== Segment start ==

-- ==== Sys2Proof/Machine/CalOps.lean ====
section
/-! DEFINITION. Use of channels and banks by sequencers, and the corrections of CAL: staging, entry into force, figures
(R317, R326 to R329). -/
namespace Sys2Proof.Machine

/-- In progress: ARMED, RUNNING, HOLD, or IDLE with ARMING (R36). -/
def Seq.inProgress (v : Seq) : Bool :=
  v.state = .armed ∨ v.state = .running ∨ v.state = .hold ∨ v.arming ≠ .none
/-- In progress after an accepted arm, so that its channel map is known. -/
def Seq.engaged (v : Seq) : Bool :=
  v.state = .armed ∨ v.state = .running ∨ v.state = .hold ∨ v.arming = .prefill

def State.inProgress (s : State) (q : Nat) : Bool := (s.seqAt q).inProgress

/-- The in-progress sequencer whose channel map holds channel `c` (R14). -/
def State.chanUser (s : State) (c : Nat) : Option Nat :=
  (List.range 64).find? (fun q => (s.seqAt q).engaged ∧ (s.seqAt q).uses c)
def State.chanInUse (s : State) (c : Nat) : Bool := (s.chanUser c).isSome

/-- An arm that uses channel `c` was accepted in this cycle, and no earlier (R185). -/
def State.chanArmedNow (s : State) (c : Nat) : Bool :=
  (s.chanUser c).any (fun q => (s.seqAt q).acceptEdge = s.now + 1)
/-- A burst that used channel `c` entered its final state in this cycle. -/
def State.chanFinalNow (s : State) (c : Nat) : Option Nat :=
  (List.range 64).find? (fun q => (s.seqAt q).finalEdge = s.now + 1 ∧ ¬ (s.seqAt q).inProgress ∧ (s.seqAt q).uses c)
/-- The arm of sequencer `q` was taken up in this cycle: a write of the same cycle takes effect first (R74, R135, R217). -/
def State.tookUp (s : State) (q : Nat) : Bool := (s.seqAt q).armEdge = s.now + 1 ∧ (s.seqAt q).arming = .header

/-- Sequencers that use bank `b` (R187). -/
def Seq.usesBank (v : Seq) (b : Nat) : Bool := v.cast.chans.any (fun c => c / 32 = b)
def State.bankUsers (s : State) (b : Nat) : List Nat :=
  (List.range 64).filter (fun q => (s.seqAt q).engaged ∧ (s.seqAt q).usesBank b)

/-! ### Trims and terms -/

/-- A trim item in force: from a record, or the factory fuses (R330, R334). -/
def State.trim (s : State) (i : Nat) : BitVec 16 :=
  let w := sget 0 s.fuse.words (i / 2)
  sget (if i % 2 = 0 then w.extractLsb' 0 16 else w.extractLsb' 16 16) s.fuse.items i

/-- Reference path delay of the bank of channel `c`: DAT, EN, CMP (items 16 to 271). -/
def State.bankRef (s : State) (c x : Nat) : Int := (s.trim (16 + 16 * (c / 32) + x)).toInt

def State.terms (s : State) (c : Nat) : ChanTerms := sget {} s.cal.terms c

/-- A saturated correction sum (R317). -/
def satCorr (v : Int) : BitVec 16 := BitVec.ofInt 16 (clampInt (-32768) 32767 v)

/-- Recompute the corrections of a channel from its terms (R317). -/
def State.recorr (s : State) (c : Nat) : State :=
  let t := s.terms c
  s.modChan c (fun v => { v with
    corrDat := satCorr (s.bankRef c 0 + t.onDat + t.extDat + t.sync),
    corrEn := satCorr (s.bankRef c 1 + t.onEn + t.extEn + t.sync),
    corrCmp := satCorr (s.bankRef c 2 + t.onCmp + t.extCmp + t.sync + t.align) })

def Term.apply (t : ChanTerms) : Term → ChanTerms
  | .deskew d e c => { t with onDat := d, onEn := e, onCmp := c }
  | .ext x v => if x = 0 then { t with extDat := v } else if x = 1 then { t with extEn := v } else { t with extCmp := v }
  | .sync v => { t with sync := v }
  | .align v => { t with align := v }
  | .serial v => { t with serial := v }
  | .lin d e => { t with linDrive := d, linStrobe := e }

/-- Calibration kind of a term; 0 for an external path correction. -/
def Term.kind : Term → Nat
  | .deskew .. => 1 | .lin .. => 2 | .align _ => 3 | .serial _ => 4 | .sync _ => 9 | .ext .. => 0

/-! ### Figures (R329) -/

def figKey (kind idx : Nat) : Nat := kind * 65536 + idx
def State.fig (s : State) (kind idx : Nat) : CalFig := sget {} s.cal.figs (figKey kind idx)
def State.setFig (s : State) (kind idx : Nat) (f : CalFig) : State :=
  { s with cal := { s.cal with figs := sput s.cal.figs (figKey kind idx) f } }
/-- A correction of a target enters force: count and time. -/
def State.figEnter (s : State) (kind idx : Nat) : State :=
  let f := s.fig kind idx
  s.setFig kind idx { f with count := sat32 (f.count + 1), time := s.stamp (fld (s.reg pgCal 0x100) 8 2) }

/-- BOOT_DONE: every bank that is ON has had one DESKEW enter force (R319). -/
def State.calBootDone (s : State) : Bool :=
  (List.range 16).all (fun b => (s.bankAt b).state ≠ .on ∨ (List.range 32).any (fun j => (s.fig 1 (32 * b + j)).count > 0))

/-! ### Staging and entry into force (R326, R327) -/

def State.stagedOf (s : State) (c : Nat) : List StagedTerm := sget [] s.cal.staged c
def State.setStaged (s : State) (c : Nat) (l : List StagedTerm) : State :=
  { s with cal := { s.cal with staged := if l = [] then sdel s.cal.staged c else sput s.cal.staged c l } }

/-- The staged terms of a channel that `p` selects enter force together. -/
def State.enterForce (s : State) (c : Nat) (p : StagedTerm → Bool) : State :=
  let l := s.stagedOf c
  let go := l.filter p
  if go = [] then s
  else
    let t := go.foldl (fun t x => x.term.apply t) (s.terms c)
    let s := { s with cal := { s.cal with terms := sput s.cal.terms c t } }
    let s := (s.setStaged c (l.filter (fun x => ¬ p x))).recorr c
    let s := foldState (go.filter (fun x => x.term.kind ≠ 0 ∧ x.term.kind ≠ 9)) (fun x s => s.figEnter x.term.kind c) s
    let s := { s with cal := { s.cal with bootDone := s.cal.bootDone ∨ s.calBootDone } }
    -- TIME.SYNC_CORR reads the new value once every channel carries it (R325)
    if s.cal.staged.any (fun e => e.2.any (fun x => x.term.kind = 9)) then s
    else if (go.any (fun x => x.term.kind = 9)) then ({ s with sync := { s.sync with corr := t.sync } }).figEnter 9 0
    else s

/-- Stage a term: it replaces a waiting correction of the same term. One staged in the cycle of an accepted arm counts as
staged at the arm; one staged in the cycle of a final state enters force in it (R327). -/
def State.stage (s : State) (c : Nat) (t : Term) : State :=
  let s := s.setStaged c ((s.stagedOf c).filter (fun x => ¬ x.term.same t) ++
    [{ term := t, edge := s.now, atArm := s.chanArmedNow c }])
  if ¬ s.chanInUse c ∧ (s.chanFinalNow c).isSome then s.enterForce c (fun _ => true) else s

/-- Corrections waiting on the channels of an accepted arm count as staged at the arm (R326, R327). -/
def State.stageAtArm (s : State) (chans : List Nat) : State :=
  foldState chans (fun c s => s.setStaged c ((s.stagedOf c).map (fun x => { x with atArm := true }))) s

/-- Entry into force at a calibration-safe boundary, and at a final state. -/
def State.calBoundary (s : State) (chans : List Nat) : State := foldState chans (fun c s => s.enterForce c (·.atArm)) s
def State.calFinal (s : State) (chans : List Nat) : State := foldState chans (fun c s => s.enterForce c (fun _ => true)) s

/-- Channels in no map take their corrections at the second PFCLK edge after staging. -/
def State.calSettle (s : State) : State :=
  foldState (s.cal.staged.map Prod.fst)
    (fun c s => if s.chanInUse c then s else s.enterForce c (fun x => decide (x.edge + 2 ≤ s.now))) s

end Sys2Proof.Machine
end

== Segment end ==
== Segment start ==

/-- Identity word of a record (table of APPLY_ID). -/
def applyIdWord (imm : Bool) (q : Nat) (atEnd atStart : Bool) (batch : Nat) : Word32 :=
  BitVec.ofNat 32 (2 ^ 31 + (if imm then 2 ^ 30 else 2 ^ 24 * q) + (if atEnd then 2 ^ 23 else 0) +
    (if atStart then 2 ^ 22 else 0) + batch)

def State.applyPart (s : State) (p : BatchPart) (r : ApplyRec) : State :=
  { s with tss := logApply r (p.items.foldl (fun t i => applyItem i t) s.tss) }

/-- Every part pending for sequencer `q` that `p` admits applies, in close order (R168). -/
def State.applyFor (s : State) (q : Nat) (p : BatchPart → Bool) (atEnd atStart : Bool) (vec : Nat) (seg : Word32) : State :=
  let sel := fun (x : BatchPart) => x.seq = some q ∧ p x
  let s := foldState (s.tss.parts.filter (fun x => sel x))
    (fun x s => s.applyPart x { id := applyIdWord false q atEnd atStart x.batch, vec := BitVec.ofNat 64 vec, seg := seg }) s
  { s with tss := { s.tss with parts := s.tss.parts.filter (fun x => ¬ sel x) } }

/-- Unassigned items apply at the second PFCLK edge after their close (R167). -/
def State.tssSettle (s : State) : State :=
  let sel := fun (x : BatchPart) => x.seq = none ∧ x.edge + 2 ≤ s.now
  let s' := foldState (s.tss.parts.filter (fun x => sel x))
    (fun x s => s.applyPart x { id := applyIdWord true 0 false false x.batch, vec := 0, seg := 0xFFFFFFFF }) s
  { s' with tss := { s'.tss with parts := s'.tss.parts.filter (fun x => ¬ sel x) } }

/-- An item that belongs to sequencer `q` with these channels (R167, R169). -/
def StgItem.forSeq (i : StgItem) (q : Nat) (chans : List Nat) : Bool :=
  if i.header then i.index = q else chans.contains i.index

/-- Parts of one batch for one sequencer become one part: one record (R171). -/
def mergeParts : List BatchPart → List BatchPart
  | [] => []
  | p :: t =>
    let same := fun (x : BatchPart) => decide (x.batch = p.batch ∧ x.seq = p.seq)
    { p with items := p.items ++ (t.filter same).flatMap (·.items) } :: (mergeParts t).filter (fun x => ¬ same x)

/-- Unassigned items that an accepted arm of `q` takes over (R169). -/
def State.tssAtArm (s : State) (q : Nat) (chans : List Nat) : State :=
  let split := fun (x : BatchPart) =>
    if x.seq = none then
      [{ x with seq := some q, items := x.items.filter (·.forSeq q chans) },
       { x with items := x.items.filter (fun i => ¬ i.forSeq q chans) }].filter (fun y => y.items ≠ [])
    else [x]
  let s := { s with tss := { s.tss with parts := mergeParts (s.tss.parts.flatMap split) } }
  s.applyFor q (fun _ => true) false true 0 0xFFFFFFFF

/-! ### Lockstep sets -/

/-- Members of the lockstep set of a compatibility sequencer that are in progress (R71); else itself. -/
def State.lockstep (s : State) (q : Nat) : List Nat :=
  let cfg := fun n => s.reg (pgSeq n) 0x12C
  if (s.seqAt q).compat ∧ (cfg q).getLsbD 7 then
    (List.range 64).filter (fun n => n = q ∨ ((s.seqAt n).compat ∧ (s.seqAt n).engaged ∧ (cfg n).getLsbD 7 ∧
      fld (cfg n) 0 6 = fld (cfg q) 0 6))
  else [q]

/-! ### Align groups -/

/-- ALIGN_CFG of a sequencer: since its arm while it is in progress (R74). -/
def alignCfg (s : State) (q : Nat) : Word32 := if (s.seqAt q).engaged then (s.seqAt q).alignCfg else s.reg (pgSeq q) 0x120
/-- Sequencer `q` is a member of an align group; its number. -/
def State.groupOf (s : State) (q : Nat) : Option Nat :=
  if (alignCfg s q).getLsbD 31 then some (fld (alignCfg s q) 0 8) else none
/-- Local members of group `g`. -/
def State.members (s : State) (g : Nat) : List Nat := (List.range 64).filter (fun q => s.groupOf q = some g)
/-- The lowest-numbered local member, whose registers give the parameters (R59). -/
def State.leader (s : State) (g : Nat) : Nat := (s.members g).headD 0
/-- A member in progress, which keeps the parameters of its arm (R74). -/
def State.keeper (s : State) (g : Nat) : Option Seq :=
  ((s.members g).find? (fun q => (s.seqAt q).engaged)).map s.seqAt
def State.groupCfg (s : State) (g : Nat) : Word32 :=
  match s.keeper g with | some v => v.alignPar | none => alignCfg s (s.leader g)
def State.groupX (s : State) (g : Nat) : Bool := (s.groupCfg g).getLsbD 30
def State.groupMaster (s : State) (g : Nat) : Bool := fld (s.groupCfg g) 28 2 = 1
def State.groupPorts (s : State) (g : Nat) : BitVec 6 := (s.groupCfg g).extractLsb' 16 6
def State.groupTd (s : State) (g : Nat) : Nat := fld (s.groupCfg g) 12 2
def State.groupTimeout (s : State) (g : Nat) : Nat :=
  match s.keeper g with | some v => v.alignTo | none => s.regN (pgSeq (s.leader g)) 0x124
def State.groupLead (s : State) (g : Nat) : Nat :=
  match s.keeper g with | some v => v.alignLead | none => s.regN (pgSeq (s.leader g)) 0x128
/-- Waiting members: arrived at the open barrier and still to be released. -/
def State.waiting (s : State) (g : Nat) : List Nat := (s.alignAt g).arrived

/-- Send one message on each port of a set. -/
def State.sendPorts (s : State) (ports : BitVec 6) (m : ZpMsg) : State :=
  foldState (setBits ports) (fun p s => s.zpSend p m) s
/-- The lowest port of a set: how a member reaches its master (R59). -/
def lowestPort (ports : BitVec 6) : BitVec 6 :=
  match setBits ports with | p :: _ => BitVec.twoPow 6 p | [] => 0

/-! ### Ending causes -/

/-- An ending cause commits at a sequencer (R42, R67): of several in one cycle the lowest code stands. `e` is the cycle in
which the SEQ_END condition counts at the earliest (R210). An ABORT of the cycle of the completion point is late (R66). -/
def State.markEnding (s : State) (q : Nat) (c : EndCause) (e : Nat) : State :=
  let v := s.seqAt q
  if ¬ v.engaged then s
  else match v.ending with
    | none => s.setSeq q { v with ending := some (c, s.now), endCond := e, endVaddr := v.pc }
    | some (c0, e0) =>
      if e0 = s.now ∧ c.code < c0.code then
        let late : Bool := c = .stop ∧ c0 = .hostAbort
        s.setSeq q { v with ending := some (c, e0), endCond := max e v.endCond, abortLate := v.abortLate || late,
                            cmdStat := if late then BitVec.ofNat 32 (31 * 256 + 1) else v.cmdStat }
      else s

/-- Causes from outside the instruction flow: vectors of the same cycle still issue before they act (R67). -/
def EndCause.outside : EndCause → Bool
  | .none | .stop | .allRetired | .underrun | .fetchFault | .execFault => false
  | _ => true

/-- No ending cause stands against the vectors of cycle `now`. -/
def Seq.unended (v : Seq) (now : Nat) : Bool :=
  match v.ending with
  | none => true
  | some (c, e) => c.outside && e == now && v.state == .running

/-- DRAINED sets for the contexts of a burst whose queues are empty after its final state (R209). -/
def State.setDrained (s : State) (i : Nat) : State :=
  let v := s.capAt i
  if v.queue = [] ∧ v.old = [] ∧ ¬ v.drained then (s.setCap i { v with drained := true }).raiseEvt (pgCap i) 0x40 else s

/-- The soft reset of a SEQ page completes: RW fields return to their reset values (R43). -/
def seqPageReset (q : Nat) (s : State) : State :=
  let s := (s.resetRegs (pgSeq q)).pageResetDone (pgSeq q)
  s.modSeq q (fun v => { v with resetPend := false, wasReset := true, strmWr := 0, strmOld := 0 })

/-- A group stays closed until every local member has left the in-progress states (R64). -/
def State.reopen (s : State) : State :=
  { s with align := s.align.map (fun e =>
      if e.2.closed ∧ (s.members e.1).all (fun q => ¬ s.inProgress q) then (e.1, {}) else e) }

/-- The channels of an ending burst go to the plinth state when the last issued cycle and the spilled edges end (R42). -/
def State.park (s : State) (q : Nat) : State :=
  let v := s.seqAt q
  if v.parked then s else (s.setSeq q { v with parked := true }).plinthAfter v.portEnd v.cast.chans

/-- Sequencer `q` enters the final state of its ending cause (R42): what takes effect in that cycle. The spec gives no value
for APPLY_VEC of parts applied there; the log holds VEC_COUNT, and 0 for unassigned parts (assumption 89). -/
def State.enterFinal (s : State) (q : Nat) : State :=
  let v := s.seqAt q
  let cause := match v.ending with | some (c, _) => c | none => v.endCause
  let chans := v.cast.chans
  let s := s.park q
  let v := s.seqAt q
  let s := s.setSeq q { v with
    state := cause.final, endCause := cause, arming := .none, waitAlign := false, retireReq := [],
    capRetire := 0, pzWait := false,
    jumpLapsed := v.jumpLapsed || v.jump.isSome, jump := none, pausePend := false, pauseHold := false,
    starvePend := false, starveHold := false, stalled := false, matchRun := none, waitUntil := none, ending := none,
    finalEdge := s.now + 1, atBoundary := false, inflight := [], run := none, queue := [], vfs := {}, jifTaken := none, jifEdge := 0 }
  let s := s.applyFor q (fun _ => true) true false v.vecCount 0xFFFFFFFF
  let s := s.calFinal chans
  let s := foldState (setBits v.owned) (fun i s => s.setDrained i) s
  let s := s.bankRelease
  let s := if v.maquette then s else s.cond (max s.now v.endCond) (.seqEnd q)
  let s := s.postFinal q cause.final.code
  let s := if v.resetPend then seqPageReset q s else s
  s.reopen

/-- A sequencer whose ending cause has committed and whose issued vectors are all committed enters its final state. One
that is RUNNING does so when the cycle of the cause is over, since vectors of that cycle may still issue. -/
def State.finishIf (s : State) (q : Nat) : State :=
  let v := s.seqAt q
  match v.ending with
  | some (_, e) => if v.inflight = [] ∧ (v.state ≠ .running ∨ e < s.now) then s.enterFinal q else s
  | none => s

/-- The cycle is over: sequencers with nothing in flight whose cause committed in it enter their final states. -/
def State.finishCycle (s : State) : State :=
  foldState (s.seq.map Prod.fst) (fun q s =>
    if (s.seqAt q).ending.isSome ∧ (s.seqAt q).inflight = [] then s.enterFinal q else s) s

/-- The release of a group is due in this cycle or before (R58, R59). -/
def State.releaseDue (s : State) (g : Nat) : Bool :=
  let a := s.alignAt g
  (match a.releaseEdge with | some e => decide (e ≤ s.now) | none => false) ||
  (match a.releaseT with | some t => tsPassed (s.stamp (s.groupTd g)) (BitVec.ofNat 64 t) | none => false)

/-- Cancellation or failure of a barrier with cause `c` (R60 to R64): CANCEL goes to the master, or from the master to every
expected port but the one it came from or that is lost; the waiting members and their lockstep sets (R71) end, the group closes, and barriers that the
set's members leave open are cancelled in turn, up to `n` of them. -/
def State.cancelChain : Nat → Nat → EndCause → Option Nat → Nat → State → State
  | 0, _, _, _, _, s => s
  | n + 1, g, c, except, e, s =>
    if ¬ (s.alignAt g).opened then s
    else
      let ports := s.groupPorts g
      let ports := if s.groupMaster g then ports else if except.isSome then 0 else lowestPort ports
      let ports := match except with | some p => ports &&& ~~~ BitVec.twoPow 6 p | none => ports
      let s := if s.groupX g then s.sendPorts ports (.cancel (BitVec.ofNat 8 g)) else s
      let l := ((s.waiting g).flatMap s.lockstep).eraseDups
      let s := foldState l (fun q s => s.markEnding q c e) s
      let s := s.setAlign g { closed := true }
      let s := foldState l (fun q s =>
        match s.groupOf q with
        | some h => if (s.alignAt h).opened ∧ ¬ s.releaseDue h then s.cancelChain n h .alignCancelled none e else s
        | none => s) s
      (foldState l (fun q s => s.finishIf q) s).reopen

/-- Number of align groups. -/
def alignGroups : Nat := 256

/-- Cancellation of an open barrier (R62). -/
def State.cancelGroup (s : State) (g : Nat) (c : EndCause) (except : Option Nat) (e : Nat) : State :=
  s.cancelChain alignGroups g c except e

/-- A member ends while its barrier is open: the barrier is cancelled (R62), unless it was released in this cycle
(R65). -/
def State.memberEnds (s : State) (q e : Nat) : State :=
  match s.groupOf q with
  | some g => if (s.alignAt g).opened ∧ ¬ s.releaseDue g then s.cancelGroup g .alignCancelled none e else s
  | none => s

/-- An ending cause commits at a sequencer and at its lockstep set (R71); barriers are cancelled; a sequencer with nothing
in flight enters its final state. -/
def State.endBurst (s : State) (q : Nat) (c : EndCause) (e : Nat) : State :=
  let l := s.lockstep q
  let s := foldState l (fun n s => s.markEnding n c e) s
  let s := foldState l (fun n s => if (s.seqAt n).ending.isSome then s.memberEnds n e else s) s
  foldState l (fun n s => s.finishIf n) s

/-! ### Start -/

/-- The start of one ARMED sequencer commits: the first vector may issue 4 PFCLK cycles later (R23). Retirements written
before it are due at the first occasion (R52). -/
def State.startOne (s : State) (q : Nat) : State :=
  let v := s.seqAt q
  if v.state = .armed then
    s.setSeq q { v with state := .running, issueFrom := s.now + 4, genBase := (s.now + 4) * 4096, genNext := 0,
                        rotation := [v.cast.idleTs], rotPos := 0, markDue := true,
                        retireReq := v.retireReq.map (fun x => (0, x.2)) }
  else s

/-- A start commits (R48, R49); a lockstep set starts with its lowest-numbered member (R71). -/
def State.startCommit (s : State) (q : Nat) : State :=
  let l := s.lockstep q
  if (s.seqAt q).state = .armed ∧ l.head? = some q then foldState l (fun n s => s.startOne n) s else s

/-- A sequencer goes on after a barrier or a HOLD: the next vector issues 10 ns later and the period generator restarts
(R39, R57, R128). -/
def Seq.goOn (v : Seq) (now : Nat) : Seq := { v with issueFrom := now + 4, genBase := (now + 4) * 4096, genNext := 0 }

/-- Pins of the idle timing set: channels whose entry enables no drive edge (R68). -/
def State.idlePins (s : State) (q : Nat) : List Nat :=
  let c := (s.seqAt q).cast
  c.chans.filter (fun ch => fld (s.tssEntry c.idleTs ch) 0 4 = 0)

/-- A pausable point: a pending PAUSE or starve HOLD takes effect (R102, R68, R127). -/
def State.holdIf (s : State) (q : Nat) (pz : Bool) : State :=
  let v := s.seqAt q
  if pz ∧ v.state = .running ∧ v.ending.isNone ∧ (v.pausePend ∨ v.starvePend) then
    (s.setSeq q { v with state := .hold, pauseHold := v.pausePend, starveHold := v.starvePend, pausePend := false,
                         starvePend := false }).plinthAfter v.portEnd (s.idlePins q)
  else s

== Segment end ==

→ **Work item**: Send back an exact copy of only the lines from the line with "s.now) then s.enterFinal q else s" up to and including the line with "foldState (s.seq.map Prod.fst) (fun q s =>" in the data above.

→ **Exercise output**:
  | some (_, e) => if v.inflight = [] ∧ (v.state ≠ .running ∨ e < s.now) then s.enterFinal q else s
  | none => s

/-- The cycle is over: sequencers with nothing in flight whose cause committed in it enter their final states. -/
def State.finishCycle (s : State) : State :=
  foldState (s.seq.map Prod.fst) (fun q s =>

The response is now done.